In March 2025, Museion will present a landmark exhibition about the relationship between graffiti and contemporary fine art. The first museum exhibition in Italy to investigate the art history of spray paint, Graffiti focuses on how the visual vernacular of the city and the street has entered the studio.

The exhibition contends that graffiti is a way of seeing and experiencing urban landscapes. Bringing together transdisciplinary works from across a 75 year period, the show centers on an approach that moves beyond the historization of graffiti as an “outsider” practice. Beginning with pre-graffiti spray paintings from the 1950s and 1960s, the exhibition unfolds through works by renowned graffiti writers of the 1980s, and contemporary artists who implement graffiti into their diverse practices.

Spray paint, the tool which characterizes contemporary graffiti, was patented in the United States in 1951. Between its introduction as a product in the 1950s and the late 1960s – when the form of graffiti that is widely recognized today was first practiced – there was a lapse of almost 20 years, during which fine artists also experimented with the tool. Once spray paint became the dominant style for graffiti writing, its subsequent use in any capacity became tied to graffiti. A simple line of spray paint immediately calls to mind associations with rebellion and urbanity, whether this is intentional or not. Occupying 1,500 square meters across the two largest floors of Museion, Graffiti features key works from the latter half of the 20th Century until the present day, as well as site-specific new works.

Graffiti takes – as its point of departure – works from the 1950s and 1960s by artists such as David Smith, Martin Barré, Dan Christensen, Carol Rama, and Charlotte Posenenske. In juxtaposition are spray paint on canvas works by seminal graffiti writers such as Rammellzee, Futura 2000, Blade, and Lee Quiñones. A selection of significant 1980s and 1990s paintings, which clearly reference or incorporate graffiti, by Lady Pink and Jenny Holzer, Martin Wong and LA2, and Keith Haring, are followed by more recent examples of spray paintings by Heike-Karin Föll, Michael Krebber, and Christopher Wool. Digital tag drawings by Georgie Nettell meet Patricia L. Boyd’s photogram of a bus shelter and Karin Sander’s Patina Paintings, among many other works. This part of the exhibition further includes artworks by contemporary graffiti writers such as Kunle Martins and Wanto, and a new piece by N.O.Madski in dialogue with sculptures by Kaya.

The exhibition continues in the form of a city scape, occupied by various works incorporating urban realities. This includes films and photography by Charles Atlas and Manuel DeLanda, as well as numerous large-scale installations and sculptures such as Klara Lidén’s readymade trash cans and junction boxes, or Josephine Pryde’s New Media Express, a model train covered in miniature graffiti.
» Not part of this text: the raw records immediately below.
/-- The range discipline (R51) for writes, for every command: no byte outside the attached buffer changes; with no
buffer attached, and by INIT and TS_READ, no byte changes at all. -/
def Obligations.CommandsWriteOnlyTheirBuffer : Prop :=
  ∀ (i : Instr) (s t : State), exec i s = .next t →
    (∀ a, s.att = some a → sameOutside s.mem t.mem a.region.base a.region.cap) ∧
    (s.att = none → t.mem = s.mem) ∧
    (∀ panId address, i = .init panId address → t.mem = s.mem) ∧
    (∀ offset, i = .tsRead offset → t.mem = s.mem)

/-- The range discipline (R51) for reads, for every command: what a command does, apart from the bytes outside its
buffer that it leaves alone, depends only on the bytes inside its buffer. -/
def Obligations.CommandsReadOnlyTheirBuffer : Prop :=
  ∀ (i : Instr) (s t : State) (a : Attachment) (m : Memory), s.att = some a →
    sameInside s.mem m a.region.base a.region.cap → exec i s = .next t →
    ∃ m', exec i { s with mem := m } = .next { t with mem := m' } ∧
      sameInside t.mem m' a.region.base a.region.cap

/-! ### The frame codec (40_frame_codec.md) -/

/-- ENCAP (R100 to R105): its encoding; with `N + 11 <= cap` it completes, the buffer holds the frame of R77 around the
old payload (frame control `41 88`, zero trailer), every other byte and everything else but `RES` is unchanged;
otherwise it raises BUFFER_OVERFLOW, the sum not wrapping, and that is its only error with a buffer attached. -/
def Obligations.EncapBuildsTheFrameInPlace : Prop :=
  ∀ (panId src dst : Half) (seq : Byte) (n : Half) (s : State) (a : Attachment), s.att = some a →
    ((encode (.encap panId src dst seq n)).head? = some 0x02 ∧ (encode (.encap panId src dst seq n)).length = 10) ∧
    (n.toNat + 11 ≤ a.cap.toNat →
      ∃ m', exec (.encap panId src dst seq n) s = .next { s with
          mem := m', res := { okResult with frameLen := some (n + 11) } } ∧
        Memory.readBytes m' a.region.base (n.toNat + 11) =
          frameBytes seq panId dst src (Memory.readBytes s.mem a.region.base n.toNat) ∧
        sameOutside s.mem m' a.region.base (n.toNat + 11)) ∧
    (a.cap.toNat < n.toNat + 11 →
      exec (.encap panId src dst seq n) s = .next { s with
        res := errorResult .bufferOverflow .frameExceedsBuffer })

/-- DECAP (R106, R108): its encoding; past the checks of R107 it completes, `RES` holds the header fields and the payload
length, the payload stands at the buffer's start, every byte from there to the frame's end is a draw of its own, every
other byte and everything else (but the model's count of draws) is unchanged; where a check fails, the first one is raised (R161, R167:
`firstError`) and nothing but `RES` changes. -/
def Obligations.DecapReturnsFieldsAndPayload : Prop :=
  ∀ (len : Half) (s : State) (a : Attachment), s.att = some a →
    ((encode (.decap len)).head? = some 0x03 ∧ (encode (.decap len)).length = 3) ∧
    (len.toNat ≤ a.cap.toNat → 11 ≤ len.toNat →
      Memory.read s.mem a.region.base = 0x41 → Memory.read s.mem (a.region.base + 1) = 0x88 →
      ∃ m', exec (.decap len) s = .next { s with
          mem := m'
          drawCount := s.drawCount + 11
          res := { okResult with
            seq := some (Memory.read s.mem (a.region.base + 2))
            panId := some (headerField s.mem a.region.base 3)
            dst := some (headerField s.mem a.region.base 5)
            src := some (headerField s.mem a.region.base 7)
            payloadLen := some (len - 11) } } ∧
        Memory.readBytes m' a.region.base (len.toNat - 11) =
          Memory.readBytes s.mem (a.region.base + 9) (len.toNat - 11) ∧
        drawnBytes m' (a.region.base + (len.toNat - 11)) 11 s.drawSource s.drawCount ∧
        sameOutside s.mem m' a.region.base len.toNat) ∧
    (∀ st c, firstError (.decap len) s = some (st, c) →
      exec (.decap len) s = .next { s with res := errorResult st c })

/-- DECAP's checks in their order, each raising with its cause and leaving everything but `RES` unchanged (R107,
R115). -/
def Obligations.DecapChecksInOrder : Prop :=
  ∀ (len : Half) (s : State) (a : Attachment), s.att = some a →
    (a.cap.toNat < len.toNat →
      exec (.decap len) s = .next { s with res := errorResult .bufferOverflow .lenExceedsBuffer }) ∧
    (len.toNat ≤ a.cap.toNat → len.toNat < 11 →
      exec (.decap len) s = .next { s with res := errorResult .malformedFrame .shortFrame }) ∧
    (len.toNat ≤ a.cap.toNat → 11 ≤ len.toNat →
      (Memory.read s.mem a.region.base ≠ 0x41 ∨ Memory.read s.mem (a.region.base + 1) ≠ 0x88) →
      exec (.decap len) s = .next { s with res := errorResult .malformedFrame .badFrameControl }) ∧
    (len.toNat ≤ a.cap.toNat → 11 ≤ len.toNat →
      Memory.read s.mem a.region.base = 0x41 → Memory.read s.mem (a.region.base + 1) = 0x88 →
      ∃ t, exec (.decap len) s = .next t ∧ t.res.status = some 0x00)
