-- ==== Sys2Proof/Laws/State.lean ====
section
/-! SUPPORT. One law per field and update of the state, so that no proof unfolds a record update. -/

namespace Sys2Proof.Machine

/-! ### `complete` -/

@[simp] theorem complete_hr (r : Result) (s : State) : (complete r s).hr = s.hr := rfl
@[simp] theorem complete_res (r : Result) (s : State) : (complete r s).res = r := rfl
@[simp] theorem complete_rbuf (r : Result) (s : State) : (complete r s).rbuf = s.rbuf := rfl
@[simp] theorem complete_txLog (r : Result) (s : State) : (complete r s).txLog = s.txLog := rfl
@[simp] theorem complete_clkLog (r : Result) (s : State) : (complete r s).clkLog = s.clkLog := rfl
@[simp] theorem complete_params (r : Result) (s : State) : (complete r s).params = s.params := rfl
@[simp] theorem complete_mem (r : Result) (s : State) : (complete r s).mem = s.mem := rfl
@[simp] theorem complete_att (r : Result) (s : State) : (complete r s).att = s.att := rfl
@[simp] theorem complete_inbox (r : Result) (s : State) : (complete r s).inbox = s.inbox := rfl
@[simp] theorem complete_clockIn (r : Result) (s : State) : (complete r s).clockIn = s.clockIn := rfl
@[simp] theorem complete_drawSource (r : Result) (s : State) : (complete r s).drawSource = s.drawSource := rfl
@[simp] theorem complete_drawCount (r : Result) (s : State) : (complete r s).drawCount = s.drawCount := rfl

/-! ### `transmit` -/

@[simp] theorem transmit_hr (t : Tick) (b : List Byte) (s : State) : (transmit t b s).hr = s.hr := rfl
@[simp] theorem transmit_res (t : Tick) (b : List Byte) (s : State) : (transmit t b s).res = s.res := rfl
@[simp] theorem transmit_rbuf (t : Tick) (b : List Byte) (s : State) : (transmit t b s).rbuf = s.rbuf := rfl
@[simp] theorem transmit_txLog (t : Tick) (b : List Byte) (s : State) : (transmit t b s).txLog = s.txLog ++ [{ instant := t, bytes := b, len := BitVec.ofNat 16 b.length }] := rfl
@[simp] theorem transmit_clkLog (t : Tick) (b : List Byte) (s : State) : (transmit t b s).clkLog = s.clkLog := rfl
@[simp] theorem transmit_params (t : Tick) (b : List Byte) (s : State) : (transmit t b s).params = s.params := rfl
@[simp] theorem transmit_mem (t : Tick) (b : List Byte) (s : State) : (transmit t b s).mem = s.mem := rfl
@[simp] theorem transmit_att (t : Tick) (b : List Byte) (s : State) : (transmit t b s).att = s.att := rfl
@[simp] theorem transmit_inbox (t : Tick) (b : List Byte) (s : State) : (transmit t b s).inbox = s.inbox := rfl
@[simp] theorem transmit_clockIn (t : Tick) (b : List Byte) (s : State) : (transmit t b s).clockIn = s.clockIn := rfl
@[simp] theorem transmit_drawSource (t : Tick) (b : List Byte) (s : State) : (transmit t b s).drawSource = s.drawSource := rfl
@[simp] theorem transmit_drawCount (t : Tick) (b : List Byte) (s : State) : (transmit t b s).drawCount = s.drawCount := rfl

/-! ### `clockRead` -/

@[simp] theorem clockRead_fst (s : State) : (clockRead s).1 = nextClock s := rfl
@[simp] theorem clockRead_hr (s : State) : (clockRead s).2.hr = s.hr := rfl
@[simp] theorem clockRead_res (s : State) : (clockRead s).2.res = s.res := rfl
@[simp] theorem clockRead_rbuf (s : State) : (clockRead s).2.rbuf = s.rbuf := rfl
@[simp] theorem clockRead_txLog (s : State) : (clockRead s).2.txLog = s.txLog := rfl
@[simp] theorem clockRead_clkLog (s : State) : (clockRead s).2.clkLog = s.clkLog ++ [nextClock s] := rfl
@[simp] theorem clockRead_params (s : State) : (clockRead s).2.params = s.params := rfl
@[simp] theorem clockRead_mem (s : State) : (clockRead s).2.mem = s.mem := rfl
@[simp] theorem clockRead_att (s : State) : (clockRead s).2.att = s.att := rfl
@[simp] theorem clockRead_inbox (s : State) : (clockRead s).2.inbox = s.inbox := rfl
@[simp] theorem clockRead_clockIn (s : State) : (clockRead s).2.clockIn = s.clockIn.tail := rfl
@[simp] theorem clockRead_drawSource (s : State) : (clockRead s).2.drawSource = s.drawSource := rfl
@[simp] theorem clockRead_drawCount (s : State) : (clockRead s).2.drawCount = if s.clockIn.isEmpty then s.drawCount + 1 else s.drawCount := rfl

/-! ### `accept` -/

@[simp] theorem accept_hr (c : Command) (q : List Delivery) (s : State) : (accept c q s).hr = s.hr := rfl
@[simp] theorem accept_res (c : Command) (q : List Delivery) (s : State) : (accept c q s).res = s.res := rfl
@[simp] theorem accept_rbuf (c : Command) (q : List Delivery) (s : State) : (accept c q s).rbuf = s.rbuf := rfl
@[simp] theorem accept_txLog (c : Command) (q : List Delivery) (s : State) : (accept c q s).txLog = s.txLog := rfl
@[simp] theorem accept_clkLog (c : Command) (q : List Delivery) (s : State) : (accept c q s).clkLog = s.clkLog := rfl
@[simp] theorem accept_params (c : Command) (q : List Delivery) (s : State) : (accept c q s).params = s.params := rfl
@[simp] theorem accept_mem (c : Command) (q : List Delivery) (s : State) : (accept c q s).mem = hostStores s.mem c.stores := rfl
@[simp] theorem accept_att (c : Command) (q : List Delivery) (s : State) : (accept c q s).att = c.attach := rfl
@[simp] theorem accept_inbox (c : Command) (q : List Delivery) (s : State) : (accept c q s).inbox = q := rfl
@[simp] theorem accept_clockIn (c : Command) (q : List Delivery) (s : State) : (accept c q s).clockIn = s.clockIn := rfl
@[simp] theorem accept_drawSource (c : Command) (q : List Delivery) (s : State) : (accept c q s).drawSource = s.drawSource := rfl
@[simp] theorem accept_drawCount (c : Command) (q : List Delivery) (s : State) : (accept c q s).drawCount = s.drawCount := rfl

/-! ### `release` -/

@[simp] theorem release_hr (s : State) : (release s).hr = s.hr := rfl
@[simp] theorem release_res (s : State) : (release s).res = s.res := rfl
@[simp] theorem release_rbuf (s : State) : (release s).rbuf = s.rbuf := rfl
@[simp] theorem release_txLog (s : State) : (release s).txLog = s.txLog := rfl
@[simp] theorem release_clkLog (s : State) : (release s).clkLog = s.clkLog := rfl
@[simp] theorem release_params (s : State) : (release s).params = s.params := rfl
@[simp] theorem release_mem (s : State) : (release s).mem = s.mem := rfl
@[simp] theorem release_att (s : State) : (release s).att = none := rfl
@[simp] theorem release_inbox (s : State) : (release s).inbox = s.inbox := rfl
@[simp] theorem release_clockIn (s : State) : (release s).clockIn = s.clockIn := rfl
@[simp] theorem release_drawSource (s : State) : (release s).drawSource = s.drawSource := rfl
@[simp] theorem release_drawCount (s : State) : (release s).drawCount = s.drawCount := rfl

/-! ### The result records -/

@[simp] theorem okResult_status : okResult.status = some 0x00 := rfl
@[simp] theorem okResult_cause : okResult.cause = some 0x00 := rfl
@[simp] theorem okResult_frameLen : okResult.frameLen = none := rfl
@[simp] theorem okResult_panId : okResult.panId = none := rfl
@[simp] theorem okResult_src : okResult.src = none := rfl
@[simp] theorem okResult_dst : okResult.dst = none := rfl
@[simp] theorem okResult_seq : okResult.seq = none := rfl
@[simp] theorem okResult_payloadLen : okResult.payloadLen = none := rfl
@[simp] theorem okResult_ts : okResult.ts = none := rfl
@[simp] theorem errorResult_status (st : Status) (c : Cause) :
    (errorResult st c).status = some (statusCode st) := rfl
@[simp] theorem errorResult_cause (st : Status) (c : Cause) :
    (errorResult st c).cause = some (causeCode c) := rfl
@[simp] theorem errorResult_frameLen (st : Status) (c : Cause) : (errorResult st c).frameLen = none := rfl
@[simp] theorem errorResult_panId (st : Status) (c : Cause) : (errorResult st c).panId = none := rfl
@[simp] theorem errorResult_src (st : Status) (c : Cause) : (errorResult st c).src = none := rfl
@[simp] theorem errorResult_dst (st : Status) (c : Cause) : (errorResult st c).dst = none := rfl
@[simp] theorem errorResult_seq (st : Status) (c : Cause) : (errorResult st c).seq = none := rfl
@[simp] theorem errorResult_payloadLen (st : Status) (c : Cause) : (errorResult st c).payloadLen = none := rfl
@[simp] theorem errorResult_ts (st : Status) (c : Cause) : (errorResult st c).ts = none := rfl

/-- No error status is the OK status (R161). -/
@[simp] theorem statusCode_ne_ok (st : Status) : ¬ statusCode st = 0#8 := by cases st <;> decide

/-! ### Outcomes -/

@[simp] theorem commit_ok (s : State) : commit (.ok s) = .next s := rfl
@[simp] theorem returned_next (s : State) : returned (.next s) = .next (release s) := rfl

end Sys2Proof.Machine
end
Graffiti methods of mark-making are reflected in R.I.P. Germain’s sculpture of a false storefront, a new wall installation by Matias Faldbakken, and street casts by Alix Vernet.

The exhibition is co-curated by New York-based artist and archivist Ned Vena (b. 1982 Boston, USA). His artistic practice, which involves paintings, sculptures, installations, and films, was deeply informed by his active practice as a graffiti writer and his profound research into the history of graffiti; and vice versa, his thorough studies of the history of painting also shaped his understanding of graffiti. Both his personal dedication and cross-disciplinary archival knowledge manifest in the exhibition.

Ned Vena says: “Graffiti was how I found my way into being an artist, but it is also how I see things; things like art, for example. Graffiti is an exhibition that includes works that are not necessarily about or from graffiti, but are works that, when I view them, conjure my experiences with graffiti”.

This exhibition inaugurates a new long-term Museion research project which focuses on soft and non-violent forms of resistance – and art as a social and urban practice. On March 26, 2025, prior to the opening, Graffiti will kick off with a cinema film screening of Chantal Akerman’s News from home (1976), organized in collaboration with the Filmclub Bozen Bolzano. The exhibition, initiated by Museion, is the result of a partnership between Museion and Centraal Museum, Utrecht.